* YOUR INSTRUCTIONS
Your response should contain each line of the data that includes "epEvent".
Start of DATASET RECORDS
-- ==== Sys2Proof/Machine/Dispatch.lean ====
section
/-! DEFINITION. One arm for each command: its meaning, or its refusal by name. -/

namespace Sys2Proof.Machine
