/-- The beat, the peer's beat, the refresh and the lease take effect. It rests on 12_standby_takeover.md: The fence and the role pins; 12_standby_takeover.md: The lease; 12_standby_takeover.md: Objects. -/
def Obligations.BeatAndLeaseTakeEffect : Prop :=
  (∀ (s : State) (v : Nat), s.isUp →
    exec (.hbRefresh 1) s = .next ({ s with stby.hb := some s.bell.edges }.status 0) ∧
    (v ≠ 1 → exec (.hbRefresh v) s = .next (s.status 4))) ∧
  (∀ (s : State) (b : Nat), s.isUp → s.stby.beat = some b → (∀ e, s.stby.hb = some e → e + s.objN 0x540004 195313 < s.bell.edges) →
    exec .hbHoldExpiry s = .next { s with stby.beat := none, stby.activeOut := false }) ∧
  (∀ (s : State) (b : Nat), s.isUp → s.stby.beat = some b → b + 488 ≤ s.bell.edges → exec .beatToggle s = .next { s with stby.beat := some s.bell.edges, stby.activeOut := !s.stby.activeOut }) ∧
  (∀ (s : State) (l : Bool), s.isUp →
    (l ≠ s.stby.activeIn → exec (.activeInEdge l) s = .next { s with stby.activeIn := l, stby.inEdge := s.bell.edges, stby.inBell := s.bell.number, stby.curHad := true, stby.peerFail := false, stby.silent := false }) ∧
    (l = s.stby.activeIn → exec (.activeInEdge l) s = .next s)) ∧
  (∀ (s : State) (l : Bool), ¬ s.isUp → exec (.activeInEdge l) s = .next { s with stby.activeIn := l }) ∧
  (∀ s : State, s.isUp → (s.stby.windows + 1) * 1024 ≤ s.bell.edges →
    exec .beatWindowEnd s = .next { s with stby.windows := s.stby.windows + 1, stby.beatSeen := s.stby.curHad && s.stby.lastHad, stby.lastHad := s.stby.curHad, stby.curHad := false }) ∧
  (∀ s : State, s.isUp → s.stby.activeIn = true → s.stby.peerFail = false → s.stby.inEdge + 2048 ≤ s.bell.edges → exec .peerFailDetect s = .next ({ s with stby.peerFail := true }.fault 161 0)) ∧
  (∀ s : State, s.isUp → s.stby.role = 1 → s.stby.silent = false → s.stby.peerFail = false → s.stby.inEdge + s.objN 0x540005 488282 ≤ s.bell.edges →
    exec .activeInSilence s = .next ({ s with stby.silent := true }.fault 160 0)) ∧
  (∀ (s : State) (v : Nat), s.isUp →
    (s.stby.role = 3 → (∀ c, s.stby.confirm = some c → c < v) →
      exec (.leaseConfirm v) s = .next ({ s with stby.confirm := some v, stby.deadline := s.bell.number + s.objN 0x540005 488282 - s.objN 0x540006 97657, stby.lapsed := false }.status 0)) ∧
    (s.stby.role ≠ 3 → exec (.leaseConfirm v) s = .next (s.status 5)) ∧ (∀ c, s.stby.role = 3 → s.stby.confirm = some c → v ≤ c → exec (.leaseConfirm v) s = .next (s.status 4))) ∧
  (∀ (s : State) (c : Nat), s.isUp → s.stby.role = 3 → s.stby.confirm = some c → s.stby.lapsed = false → s.stby.deadline ≤ s.bell.number →
    exec .leaseDeadline s = .next (withdrawFor 2 ({ s with stby.lapsed := true }.fault 162 0)))

/-- Link training, configuration requests, BAR4 accesses and the endpoint's resets take effect. It rests on 13_host_endpoint.md: Link; 13_host_endpoint.md: Configuration header; 13_host_endpoint.md: BARs; 13_host_endpoint.md: Resets; 13_host_endpoint.md: Objects. -/
def Obligations.EndpointLinkResetsAndConfigTakeEffect : Prop :=
  (∀ (s t u : State) (speed width : Nat) (flit : Bool), s.isUp → s.domOn 14 = true → s.runs 4 2 = true → s.ep.perst = false → 1 ≤ speed → speed ≤ s.objN 0x700002 6 → width ≤ s.objN 0x700003 16 → widthOk width = true → (speed = 6 → flit = true) →
    t = { s with ep.link := true, ep.speed := speed, ep.width := width, ep.flit := flit, ep.last := some (speed, width) }.count Ev.epTrain 0 →
    u = (if s.ep.last.any (fun l => l.1 != speed || l.2 != width) then (t.epEvent 0).count Ev.epSpeed 0 else t) →
    exec (.epLinkUp speed width flit) s = .next { (if speed < s.objN 0x700002 6 ∨ width < s.objN 0x700003 16 then u.epFault 176 (speed * 256 + width) else u) with pending := s.pending }) ∧
  (∀ (s : State) (v : Nat), s.isUp → exec (.epConfigReadyWrite v) s = .next (if v < 2 then (s.setObj 0x700005 (le 1 v)).status 0 else s.status 4)) ∧
  (∀ (s : State) (wr : Bool) (off o be data : Nat), s.isUp → s.runs 4 2 = true → s.ep.perst = false → s.ep.link = true → o = off % 4096 / 4 * 4 →
    ((s.objN 0x700005 0 = 0 ∨ s.ep.flr.isSome = true) → exec (.epConfigRequest wr off be data) s = .next (s.emit (.cfgCpl 2 0))) ∧
    (s.objN 0x700005 0 ≠ 0 → s.ep.flr = none → exec (.epConfigRequest false off be data) s = .next (s.emit (.cfgCpl 0 (s.cfgRead o))) ∧
      exec (.epConfigRequest true off be data) s = .next { (cfgWrite o be data s).emit (.cfgCpl 0 0) with pending := s.pending })) ∧
  (∀ (s : State) (o be data m : Nat), o ≠ 0x44 → o ≠ 0x88 → cfgClear o = 0 → s.cfgMask o ≠ 0 → m = s.cfgMask o &&& byteMask be →
    (cfgWrite o be data s).cfgVal o = s.cfgVal o - (s.cfgVal o &&& m) + (data &&& m) ∧ (∀ p, p ≠ o → (cfgWrite o be data s).cfgVal p = s.cfgVal p)) ∧
  (∀ (s : State) (x : Bar4Access), s.isUp → s.epRuns = true → s.ep.link = true →
    (x.wr = true → x.poisoned = true → exec (.bar4Access x) s = .next { poisonedWrite (s.count Ev.bar4 0) with pending := s.pending }) ∧
    ((x.wr = false ∨ x.poisoned = false) → (s.memSpace = false ∨ s.d3 = true ∨ s.domOn 17 = false ∨ s.domOn 18 = false) →
      exec (.bar4Access x) s = .next { (if x.wr then unsupported true (s.count Ev.bar4 0) else (unsupported false (s.count Ev.bar4 0)).emit (.barCpl 1 false x.ro [])) with pending := s.pending }) ∧
    ((x.wr = false ∨ x.poisoned = false) → s.memSpace = true → s.d3 = false → s.domOn 17 = true → s.domOn 18 = true →
      (s.apertureOk x.wr x.off x.len = false → exec (.bar4Access x) s = .next { (if x.wr then unsupported true ((s.count Ev.bar4 0).count Ev.apRef 0) else (unsupported false ((s.count Ev.bar4 0).count Ev.apRef 0)).emit (.barCpl 1 false x.ro [])) with pending := s.pending }) ∧
      (s.apertureOk x.wr x.off x.len = true → x.wr = true → exec (.bar4Access x) s = .next { bar4Write x.off (padTo x.len x.data) (s.count Ev.bar4 0) with pending := s.pending }) ∧
      (∀ y, s.apertureOk x.wr x.off x.len = true → x.wr = false → y = (s.count Ev.bar4 0).hbmGet (212 + b2n (inStackB x.off)) 0 x.off x.len →
        exec (.bar4Access x) s = .next { y.1.emit (.barCpl 0 y.2.2 x.ro y.2.1) with pending := s.pending }))) ∧
  (∀ (s : State) (k : Bool), s.isUp →
    (s.ep.perst = false → s.domReleased 14 = true → exec (.epFundamentalReset ⟨true, k⟩) s = .next { fundamentalReset { s with ep.perst := true, rst.epClkmode := k } with pending := s.pending }) ∧
    (s.ep.perst = false → s.domReleased 14 = false → exec (.epFundamentalReset ⟨true, k⟩) s = .next { s with ep.perst := true, rst.epClkmode := k }) ∧
    (s.ep.perst = true → exec (.epFundamentalReset ⟨true, k⟩) s = .next s) ∧
    exec (.epFundamentalReset ⟨false, k⟩) s = .next { s with ep.perst := false }) ∧
  (∀ (s : State) (p : PerstEp), ¬ s.isUp → exec (.epFundamentalReset p) s = .next { s with ep.perst := p.asserted }) ∧
  (∀ (s r : State), s.isUp → s.runs 4 2 = true → s.ep.perst = false → s.ep.link = true → r = resetFunction s →
    exec .epHotReset s = .next { ({ r with ep.link := false, ep.speed := 0, ep.width := 0, ep.flit := false, ep.hot := (r.ep.hot + 1) % 2 ^ 32, ep.flr := r.ep.flr.map (fun _ => r.bell.edges) }.epFault 180 1) with pending := s.pending } ∧
    exec .epFlr s = .next { ({ r with ep.flr := some r.bell.edges, ep.flrs := (r.ep.flrs + 1) % 2 ^ 32 }.epFault 180 2) with pending := s.pending }) ∧
  (∀ (s : State) (e : Nat), s.isUp → s.runs 4 2 = true → s.ep.perst = false → s.ep.flr = some e → exec .epFlrComplete s = .next { s with ep.flr := none }) ∧
  (∀ s : State, (abandonMaster s).ep.tags = [] ∧ (abandonMaster s).ep.reads = [] ∧ (abandonMaster s).ep.writes = [] ∧
    (abandonMaster s).ep.quarantine = s.ep.tags.foldl (fun t u => tset t u.1 (s.bell.edges + 2 * s.cplTimeout)) s.ep.quarantine ∧
    (resetRings s).cor.reset = some s.bell.edges ∧
    (resetFunction s).ep.cfg = (resetRings (abandonMaster s)).ep.cfg.filter (fun c => cfgSticky c.1) ∧ (resetFunction s).ep.vectors = [] ∧ (resetFunction s).ep.msix = [] ∧
    (resetFunction s).ep.ev = 8 ∧ (resetFunction s).ep.evEnable = 0 ∧ (resetFunction s).cor.enable = false ∧ (resetFunction s).dict.dwBusy = false)

/-- The reset record, pending interrupts and the completions, timeouts and tags of master reads take effect. It rests on 13_host_endpoint.md: Interrupts; 13_host_endpoint.md: Reads as master; 13_host_endpoint.md: Resets; 13_host_endpoint.md: Error reporting. -/
def Obligations.EndpointMessagesAndReadsTakeEffect : Prop :=
  (∀ (s r : State) (e : Nat), s.isUp → s.cor.reset = some e → e < s.bell.edges → (∀ q ∈ s.cor.rings, ∀ j ∈ q.2.jobs, ∃ n, j.ended = some n ∧ n < s.bell.edges) →
    r = (s.cor.rings.filter (fun r => r.2.state ≠ 0)).foldl (fun s r => rrRing r.1 s) s →
    exec .resetRecordWrite s = .next { (rrWrite { r with cor.rings := [], cor.reset := none }).epEvent 3 with pending := s.pending }) ∧
  (∀ (s : State) (v : Nat), s.isUp → s.ep.vectors.contains v = true → s.vectorOpen v = true →
    exec (.interruptPendingSend v) s = .next { sendVector v { s with ep.vectors := s.ep.vectors.filter (fun x => s.vectorAs x ≠ s.vectorAs v) } with pending := s.pending }) ∧
  (∀ (s : State) (tag : Nat) (t : TagUse), s.isUp → tget s.ep.tags tag = some t → t.edge + s.cplTimeout ≤ s.bell.edges →
    exec (.epCompletionTimeout tag) s = .next { readFailed t.use 1 ((aerUnc 13 14 false ({ s with ep.tags := terase s.ep.tags tag, ep.quarantine := tset s.ep.quarantine tag (s.bell.edges + 2 * s.cplTimeout) }.count Ev.epTo 0)).epFault 177 tag) with pending := s.pending }) ∧
  (∀ (s : State) (tag e : Nat), s.isUp → tget s.ep.quarantine tag = some e → e ≤ s.bell.edges → exec (.tagQuarantineEnd tag) s = .next { s with ep.quarantine := terase s.ep.quarantine tag }) ∧
  (∀ (s : State) (tag : Nat) (c : Completion), s.isUp → s.runs 4 2 = true → s.ep.perst = false → s.ep.link = true → tget s.ep.tags tag = none →
    exec (.epCompletionReceive tag c) s = .next { settle ((aerUnc 14 16 true (s.count Ev.epUnexp 0)).epFault 178 0) with pending := s.pending }) ∧
  (∀ (s : State) (tag : Nat) (c : Completion) (t : TagUse), s.isUp → s.runs 4 2 = true → s.ep.perst = false → s.ep.link = true → tget s.ep.tags tag = some t → s.bell.edges - t.edge < s.cplTimeout →
    (c.status ≠ 0 → c.poisoned = false → exec (.epCompletionReceive tag c) s = .next { settle (readFailed t.use 2 (if c.status = 1 then { s with ep.tags := terase s.ep.tags tag }.cfgSet 0x04 0x20000000 else if c.status = 4 then { s with ep.tags := terase s.ep.tags tag }.cfgSet 0x04 0x10000000 else { s with ep.tags := terase s.ep.tags tag })) with pending := s.pending }) ∧
    (c.status = 0 → c.poisoned = true → exec (.epCompletionReceive tag c) s = .next { settle (readFailed t.use 2 (poisonedTlp true { s with ep.tags := terase s.ep.tags tag })) with pending := s.pending }) ∧
    (c.status = 0 → c.poisoned = false → t.len ≤ t.data.length + c.data.length →
      exec (.epCompletionReceive tag c) s = .next { settle (readDone t.use ((t.data ++ c.data).take t.len) { s with ep.tags := terase s.ep.tags tag }) with pending := s.pending }) ∧
    (c.status = 0 → c.poisoned = false → t.data.length + c.data.length < t.len →
      exec (.epCompletionReceive tag c) s = .next { settle { s with ep.tags := tset s.ep.tags tag { t with data := t.data ++ c.data } } with pending := s.pending }))

/-- Volume jobs and dictionary exchanges of the Corolo rings take effect. It rests on 14_corolo_queues.md: Entries and jobs; 14_corolo_queues.md: Rings and indices; 14_corolo_queues.md: Doorbells and fetching. -/
def Obligations.VolumeJobsAndExchangesTakeEffect : Prop :=
  (∀ (s : State) (q op : Nat) (c : Instr) (msg : Bytes) (es : List Bytes) (f : Bool) (x : State × Nat), s.isUp →
    (c, op) ∈ [(Instr.coroloRead q, 1), (Instr.coroloWrite q, 2), (Instr.coroloFlush q, 3), (Instr.coroloDeallocate q, 4), (Instr.dictionaryExchange q msg, 0x20)] →
    s.nextJob q = some (es, f) → fld (es.getD 0 []) 0 1 = op → s.jobTurn q = true → x = takeJob q es s →
    (f = false → exec c s = .next { settle (failUnknown 64 q (endJob q x.2 (some (1, 2, 0)) x.1)) with pending := s.pending }) ∧
    (f = true → x.1.opAllowed q op = false → exec c s = .next { settle (failUnknown 64 q (endJob q x.2 (some (1, 6, 0)) x.1)) with pending := s.pending })) ∧
  (∀ (s : State) (q op kind : Nat) (c : Instr) (es : List Bytes) (x : State × Nat) (r : Nat × Nat × Nat), s.isUp →
    (c, op, kind) ∈ [(Instr.coroloRead q, 1, 0), (Instr.coroloWrite q, 2, 2), (Instr.coroloFlush q, 3, 5), (Instr.coroloDeallocate q, 4, 4)] →
    s.nextJob q = some (es, true) → fld (es.getD 0 []) 0 1 = op → s.jobTurn q = true → x = takeJob q es s → x.1.opAllowed q op = true → x.1.jobFails (x.1.ring q).assoc kind es = some r →
    exec c s = .next { settle (failUnknown 64 q (endJob q x.2 (some r) (if r.2.1 % 32768 = 0x83 then x.1.count Ev.hostConf 0 else x.1))) with pending := s.pending }) ∧
  (∀ (s : State) (q : Nat) (es : List Bytes) (e : Bytes) (x y : State × Nat), s.isUp → s.nextJob q = some (es, true) → e = es.getD 0 [] → s.jobTurn q = true → x = takeJob q es s →
    (fld e 0 1 = 1 → x.1.opAllowed q 1 = true → x.1.jobFails (x.1.ring q).assoc 0 es = none → y = jobCommand q x.2 0 e x.1 →
      exec (.coroloRead q) s = .next { settle (failUnknown 64 q (serveBlocks y.2 (jobNlb e) (countNs y.2 Ev.nsRead 1 y.1))) with pending := s.pending }) ∧
    (fld e 0 1 = 2 → x.1.opAllowed q 2 = true → x.1.jobFails (x.1.ring q).assoc 2 es = none → y = jobCommand q x.2 2 e x.1 →
      exec (.coroloWrite q) s = .next { settle (failUnknown 64 q (jobReads q x.2 (segsOf es) (makeChunks y.2 [(jobSlba e, jobNlb e)] (countNs y.2 Ev.nsWrBytes (jobNlb e * 4096) (countNs y.2 Ev.nsWrCmd 1 (y.1.onCmd y.2 (fun c => { c with phase := .fetching }))))))) with pending := s.pending }) ∧
    (fld e 0 1 = 3 → x.1.opAllowed q 3 = true → x.1.jobFails (x.1.ring q).assoc 5 es = none →
      exec (.coroloFlush q) s = .next { settle (failUnknown 64 q x.1) with pending := s.pending }) ∧
    (fld e 0 1 = 4 → x.1.opAllowed q 4 = true → x.1.jobFails (x.1.ring q).assoc 4 es = none → y = jobCommand q x.2 4 e x.1 →
      exec (.coroloDeallocate q) s = .next { settle (failUnknown 64 q (makeChunks y.2 [(jobSlba e, jobNlb e)] (countNs y.2 Ev.nsWrCmd 1 (y.1.onCmd y.2 (fun c => { c with bufReady := true }))))) with pending := s.pending }) ∧
    (∀ msg, fld e 0 1 = 0x20 → x.1.opAllowed q 0x20 = true →
      exec (.dictionaryExchange q msg) s = .next { settle (failUnknown 64 q (if segFails 6 es ≠ 0 then endJob q x.2 (some (1, segFails 6 es, 0)) x.1 else jobReads q x.2 ((segsOf es).take 1) x.1)) with pending := s.pending })) ∧
  (∀ (s : State) (q : Nat) (es : List Bytes), (takeJob q es s).2 = (s.ring q).started)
End of DATASET RECORDS
* FINISHED EXERCISE
    u = (if s.ep.last.any (fun l => l.1 != speed || l.2 != width) then (t.epEvent 0).count Ev.epSpeed 0 else t) →
    exec .resetRecordWrite s = .next { (rrWrite { r with cor.rings := [], cor.reset := none }).epEvent 3 with pending := s.pending }) ∧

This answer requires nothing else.